* _Exercise description_
Below are some records. Return exactly the lines from the one with "let q := (m <<< k) / n" to the one with "1, m, acc =>", and nothing else.

Collected data
=======
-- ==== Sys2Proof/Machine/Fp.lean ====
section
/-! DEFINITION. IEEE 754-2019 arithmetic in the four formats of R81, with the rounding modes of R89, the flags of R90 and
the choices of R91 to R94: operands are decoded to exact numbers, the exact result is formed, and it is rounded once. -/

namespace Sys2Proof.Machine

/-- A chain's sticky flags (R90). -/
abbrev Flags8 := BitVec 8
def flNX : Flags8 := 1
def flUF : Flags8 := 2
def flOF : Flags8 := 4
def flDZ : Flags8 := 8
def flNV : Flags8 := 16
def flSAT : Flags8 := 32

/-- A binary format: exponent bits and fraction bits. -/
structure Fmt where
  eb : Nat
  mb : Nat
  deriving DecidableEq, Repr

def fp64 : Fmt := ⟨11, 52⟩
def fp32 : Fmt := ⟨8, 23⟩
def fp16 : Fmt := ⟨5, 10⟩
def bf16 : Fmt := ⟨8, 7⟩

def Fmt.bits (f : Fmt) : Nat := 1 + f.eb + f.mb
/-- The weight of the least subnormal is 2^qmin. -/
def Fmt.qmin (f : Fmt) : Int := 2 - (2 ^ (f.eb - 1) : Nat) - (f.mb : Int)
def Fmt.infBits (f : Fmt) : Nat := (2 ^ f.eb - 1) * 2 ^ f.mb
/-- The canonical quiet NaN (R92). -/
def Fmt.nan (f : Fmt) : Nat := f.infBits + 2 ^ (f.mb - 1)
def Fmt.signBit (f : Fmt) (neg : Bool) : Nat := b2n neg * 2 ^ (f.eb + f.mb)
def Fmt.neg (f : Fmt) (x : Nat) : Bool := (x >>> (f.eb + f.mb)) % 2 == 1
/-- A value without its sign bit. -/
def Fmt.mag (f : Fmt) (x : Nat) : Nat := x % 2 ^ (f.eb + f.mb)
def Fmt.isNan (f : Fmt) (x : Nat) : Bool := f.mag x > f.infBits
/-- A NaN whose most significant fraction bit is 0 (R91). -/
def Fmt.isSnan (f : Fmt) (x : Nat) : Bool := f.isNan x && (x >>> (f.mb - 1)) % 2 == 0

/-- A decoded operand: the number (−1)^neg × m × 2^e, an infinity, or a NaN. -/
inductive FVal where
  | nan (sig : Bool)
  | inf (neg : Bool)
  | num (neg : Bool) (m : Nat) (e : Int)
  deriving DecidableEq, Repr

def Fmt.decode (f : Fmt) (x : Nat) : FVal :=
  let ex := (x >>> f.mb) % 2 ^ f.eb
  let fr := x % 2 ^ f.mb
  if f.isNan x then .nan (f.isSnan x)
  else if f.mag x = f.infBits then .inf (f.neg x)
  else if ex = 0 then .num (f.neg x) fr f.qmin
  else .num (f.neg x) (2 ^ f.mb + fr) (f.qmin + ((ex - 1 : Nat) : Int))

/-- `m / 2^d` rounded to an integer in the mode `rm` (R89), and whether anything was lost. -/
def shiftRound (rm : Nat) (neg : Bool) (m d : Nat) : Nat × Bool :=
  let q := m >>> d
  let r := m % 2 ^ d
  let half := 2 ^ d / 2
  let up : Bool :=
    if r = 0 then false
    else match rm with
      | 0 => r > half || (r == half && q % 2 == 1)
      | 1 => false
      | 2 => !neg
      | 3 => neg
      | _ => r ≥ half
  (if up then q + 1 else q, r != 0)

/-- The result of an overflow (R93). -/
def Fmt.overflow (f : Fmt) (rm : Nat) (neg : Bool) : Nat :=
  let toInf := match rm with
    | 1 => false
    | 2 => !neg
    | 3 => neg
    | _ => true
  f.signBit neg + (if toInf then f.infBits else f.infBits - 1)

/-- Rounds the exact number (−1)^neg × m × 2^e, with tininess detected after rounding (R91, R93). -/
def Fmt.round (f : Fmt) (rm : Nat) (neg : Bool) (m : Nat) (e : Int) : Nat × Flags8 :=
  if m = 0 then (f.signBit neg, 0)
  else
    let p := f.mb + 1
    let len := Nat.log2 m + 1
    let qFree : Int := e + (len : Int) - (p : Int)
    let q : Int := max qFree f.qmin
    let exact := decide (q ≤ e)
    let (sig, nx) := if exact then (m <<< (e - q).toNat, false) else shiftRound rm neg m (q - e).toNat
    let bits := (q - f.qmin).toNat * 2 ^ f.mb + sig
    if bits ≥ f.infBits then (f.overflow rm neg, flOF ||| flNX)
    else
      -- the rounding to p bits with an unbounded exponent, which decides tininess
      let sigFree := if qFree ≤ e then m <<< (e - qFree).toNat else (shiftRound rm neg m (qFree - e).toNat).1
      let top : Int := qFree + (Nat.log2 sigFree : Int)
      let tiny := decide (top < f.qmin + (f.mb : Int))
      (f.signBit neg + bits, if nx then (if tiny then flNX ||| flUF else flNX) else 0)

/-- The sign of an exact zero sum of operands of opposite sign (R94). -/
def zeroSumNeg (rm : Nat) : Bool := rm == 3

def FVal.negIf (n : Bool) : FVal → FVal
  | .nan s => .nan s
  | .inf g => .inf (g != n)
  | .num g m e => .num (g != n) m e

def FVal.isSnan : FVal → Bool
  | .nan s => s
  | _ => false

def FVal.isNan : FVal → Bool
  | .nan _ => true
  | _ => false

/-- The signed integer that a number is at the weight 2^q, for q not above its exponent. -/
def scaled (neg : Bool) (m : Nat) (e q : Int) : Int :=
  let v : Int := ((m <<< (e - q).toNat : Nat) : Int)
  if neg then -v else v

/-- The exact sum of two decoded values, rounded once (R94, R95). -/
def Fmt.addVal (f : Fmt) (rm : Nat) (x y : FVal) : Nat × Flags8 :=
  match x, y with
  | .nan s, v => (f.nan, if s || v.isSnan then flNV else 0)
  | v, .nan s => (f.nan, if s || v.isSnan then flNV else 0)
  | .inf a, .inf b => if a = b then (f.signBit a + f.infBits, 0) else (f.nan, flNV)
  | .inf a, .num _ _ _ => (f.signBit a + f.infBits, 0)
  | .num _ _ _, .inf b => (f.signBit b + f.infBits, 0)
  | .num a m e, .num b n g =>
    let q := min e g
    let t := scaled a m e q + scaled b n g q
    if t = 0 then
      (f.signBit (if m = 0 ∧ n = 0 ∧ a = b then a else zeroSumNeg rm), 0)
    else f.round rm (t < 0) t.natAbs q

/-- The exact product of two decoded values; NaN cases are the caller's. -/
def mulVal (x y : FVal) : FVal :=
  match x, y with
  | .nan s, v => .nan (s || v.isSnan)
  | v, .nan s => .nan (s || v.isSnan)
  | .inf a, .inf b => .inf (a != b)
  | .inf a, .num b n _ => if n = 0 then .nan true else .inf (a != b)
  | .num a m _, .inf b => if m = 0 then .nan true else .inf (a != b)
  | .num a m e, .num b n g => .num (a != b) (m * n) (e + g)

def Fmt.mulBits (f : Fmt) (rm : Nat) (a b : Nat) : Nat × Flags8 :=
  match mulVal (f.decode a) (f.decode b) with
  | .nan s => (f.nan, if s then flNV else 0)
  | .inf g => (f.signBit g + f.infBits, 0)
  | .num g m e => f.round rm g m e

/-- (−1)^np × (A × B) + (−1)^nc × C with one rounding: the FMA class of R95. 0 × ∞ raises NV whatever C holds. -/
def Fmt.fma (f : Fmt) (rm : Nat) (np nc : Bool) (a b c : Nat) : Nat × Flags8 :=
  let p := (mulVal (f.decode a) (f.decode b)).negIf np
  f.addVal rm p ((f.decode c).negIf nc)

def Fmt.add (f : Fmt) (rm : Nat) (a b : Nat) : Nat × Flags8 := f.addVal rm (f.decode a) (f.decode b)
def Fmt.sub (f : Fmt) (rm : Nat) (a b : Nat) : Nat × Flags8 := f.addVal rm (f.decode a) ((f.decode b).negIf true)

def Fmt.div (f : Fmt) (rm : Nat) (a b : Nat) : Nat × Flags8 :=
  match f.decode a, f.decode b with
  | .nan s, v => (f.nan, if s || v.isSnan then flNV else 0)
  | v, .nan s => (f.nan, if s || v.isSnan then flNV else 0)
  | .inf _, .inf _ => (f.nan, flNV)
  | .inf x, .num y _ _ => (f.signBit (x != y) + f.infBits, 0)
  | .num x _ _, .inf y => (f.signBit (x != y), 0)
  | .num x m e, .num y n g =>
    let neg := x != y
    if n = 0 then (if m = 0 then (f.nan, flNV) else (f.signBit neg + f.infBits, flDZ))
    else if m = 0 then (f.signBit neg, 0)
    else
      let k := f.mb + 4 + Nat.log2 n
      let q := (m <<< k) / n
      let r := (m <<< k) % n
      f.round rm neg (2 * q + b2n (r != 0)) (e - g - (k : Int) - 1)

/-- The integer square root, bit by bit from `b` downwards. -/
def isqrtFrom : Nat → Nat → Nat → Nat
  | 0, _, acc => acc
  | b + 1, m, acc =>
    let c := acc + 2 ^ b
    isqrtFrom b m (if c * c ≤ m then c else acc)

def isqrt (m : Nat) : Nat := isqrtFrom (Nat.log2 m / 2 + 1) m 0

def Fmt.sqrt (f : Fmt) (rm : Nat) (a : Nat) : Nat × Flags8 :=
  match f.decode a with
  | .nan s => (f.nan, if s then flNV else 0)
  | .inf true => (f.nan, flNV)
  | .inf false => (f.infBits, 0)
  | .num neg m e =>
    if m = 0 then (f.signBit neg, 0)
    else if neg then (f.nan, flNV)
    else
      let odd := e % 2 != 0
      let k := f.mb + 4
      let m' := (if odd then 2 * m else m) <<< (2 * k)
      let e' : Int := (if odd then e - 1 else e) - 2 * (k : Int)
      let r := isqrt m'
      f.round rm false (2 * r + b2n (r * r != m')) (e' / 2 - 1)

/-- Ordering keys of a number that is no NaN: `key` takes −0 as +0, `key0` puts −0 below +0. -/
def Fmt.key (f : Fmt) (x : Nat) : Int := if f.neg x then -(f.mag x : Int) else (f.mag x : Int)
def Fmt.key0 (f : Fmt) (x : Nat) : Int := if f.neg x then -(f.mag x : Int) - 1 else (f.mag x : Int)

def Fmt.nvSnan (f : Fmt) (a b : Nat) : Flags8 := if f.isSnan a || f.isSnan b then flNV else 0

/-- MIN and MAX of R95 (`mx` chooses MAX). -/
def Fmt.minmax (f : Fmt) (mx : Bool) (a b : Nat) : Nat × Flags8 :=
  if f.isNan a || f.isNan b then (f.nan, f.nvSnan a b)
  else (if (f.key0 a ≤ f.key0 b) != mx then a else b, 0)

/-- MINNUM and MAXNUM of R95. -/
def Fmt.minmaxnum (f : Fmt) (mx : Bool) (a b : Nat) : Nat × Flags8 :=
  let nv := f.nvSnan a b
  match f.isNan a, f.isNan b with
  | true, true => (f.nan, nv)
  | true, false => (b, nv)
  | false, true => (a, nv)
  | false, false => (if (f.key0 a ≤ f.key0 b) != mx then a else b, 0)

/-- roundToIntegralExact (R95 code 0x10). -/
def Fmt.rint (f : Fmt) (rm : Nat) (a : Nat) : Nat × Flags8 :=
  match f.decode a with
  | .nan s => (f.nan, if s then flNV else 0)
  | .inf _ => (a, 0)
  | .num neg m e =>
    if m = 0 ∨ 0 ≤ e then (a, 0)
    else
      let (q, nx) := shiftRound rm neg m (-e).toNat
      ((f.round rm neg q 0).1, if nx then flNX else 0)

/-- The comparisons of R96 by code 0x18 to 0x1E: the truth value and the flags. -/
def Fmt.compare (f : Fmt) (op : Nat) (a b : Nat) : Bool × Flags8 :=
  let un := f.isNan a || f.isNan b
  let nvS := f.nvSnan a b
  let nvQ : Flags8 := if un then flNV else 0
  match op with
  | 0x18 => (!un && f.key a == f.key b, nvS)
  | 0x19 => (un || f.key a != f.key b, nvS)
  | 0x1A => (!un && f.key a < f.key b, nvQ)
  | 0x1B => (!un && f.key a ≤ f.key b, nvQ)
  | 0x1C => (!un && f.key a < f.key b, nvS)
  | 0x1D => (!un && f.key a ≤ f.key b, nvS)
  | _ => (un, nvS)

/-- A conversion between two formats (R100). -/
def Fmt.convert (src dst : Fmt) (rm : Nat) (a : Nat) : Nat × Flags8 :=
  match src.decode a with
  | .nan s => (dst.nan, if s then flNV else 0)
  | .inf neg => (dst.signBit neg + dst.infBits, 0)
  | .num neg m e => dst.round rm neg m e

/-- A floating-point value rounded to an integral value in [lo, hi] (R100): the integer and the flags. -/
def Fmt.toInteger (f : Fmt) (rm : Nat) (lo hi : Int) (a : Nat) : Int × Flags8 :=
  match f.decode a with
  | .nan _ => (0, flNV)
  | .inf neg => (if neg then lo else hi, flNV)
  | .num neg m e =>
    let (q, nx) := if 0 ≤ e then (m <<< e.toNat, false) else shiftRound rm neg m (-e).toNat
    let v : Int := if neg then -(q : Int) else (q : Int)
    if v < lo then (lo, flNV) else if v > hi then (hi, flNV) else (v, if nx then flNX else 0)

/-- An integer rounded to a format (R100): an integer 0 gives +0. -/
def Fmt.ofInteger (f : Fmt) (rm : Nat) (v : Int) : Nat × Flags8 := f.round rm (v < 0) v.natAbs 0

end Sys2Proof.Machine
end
=======
* _Problem solution_
      let q := (m <<< k) / n
      let r := (m <<< k) % n
      f.round rm neg (2 * q + b2n (r != 0)) (e - g - (k : Int) - 1)

/-- The integer square root, bit by bit from `b` downwards. -/
def isqrtFrom : Nat → Nat → Nat → Nat
  | 0, _, acc => acc
  | b + 1, m, acc =>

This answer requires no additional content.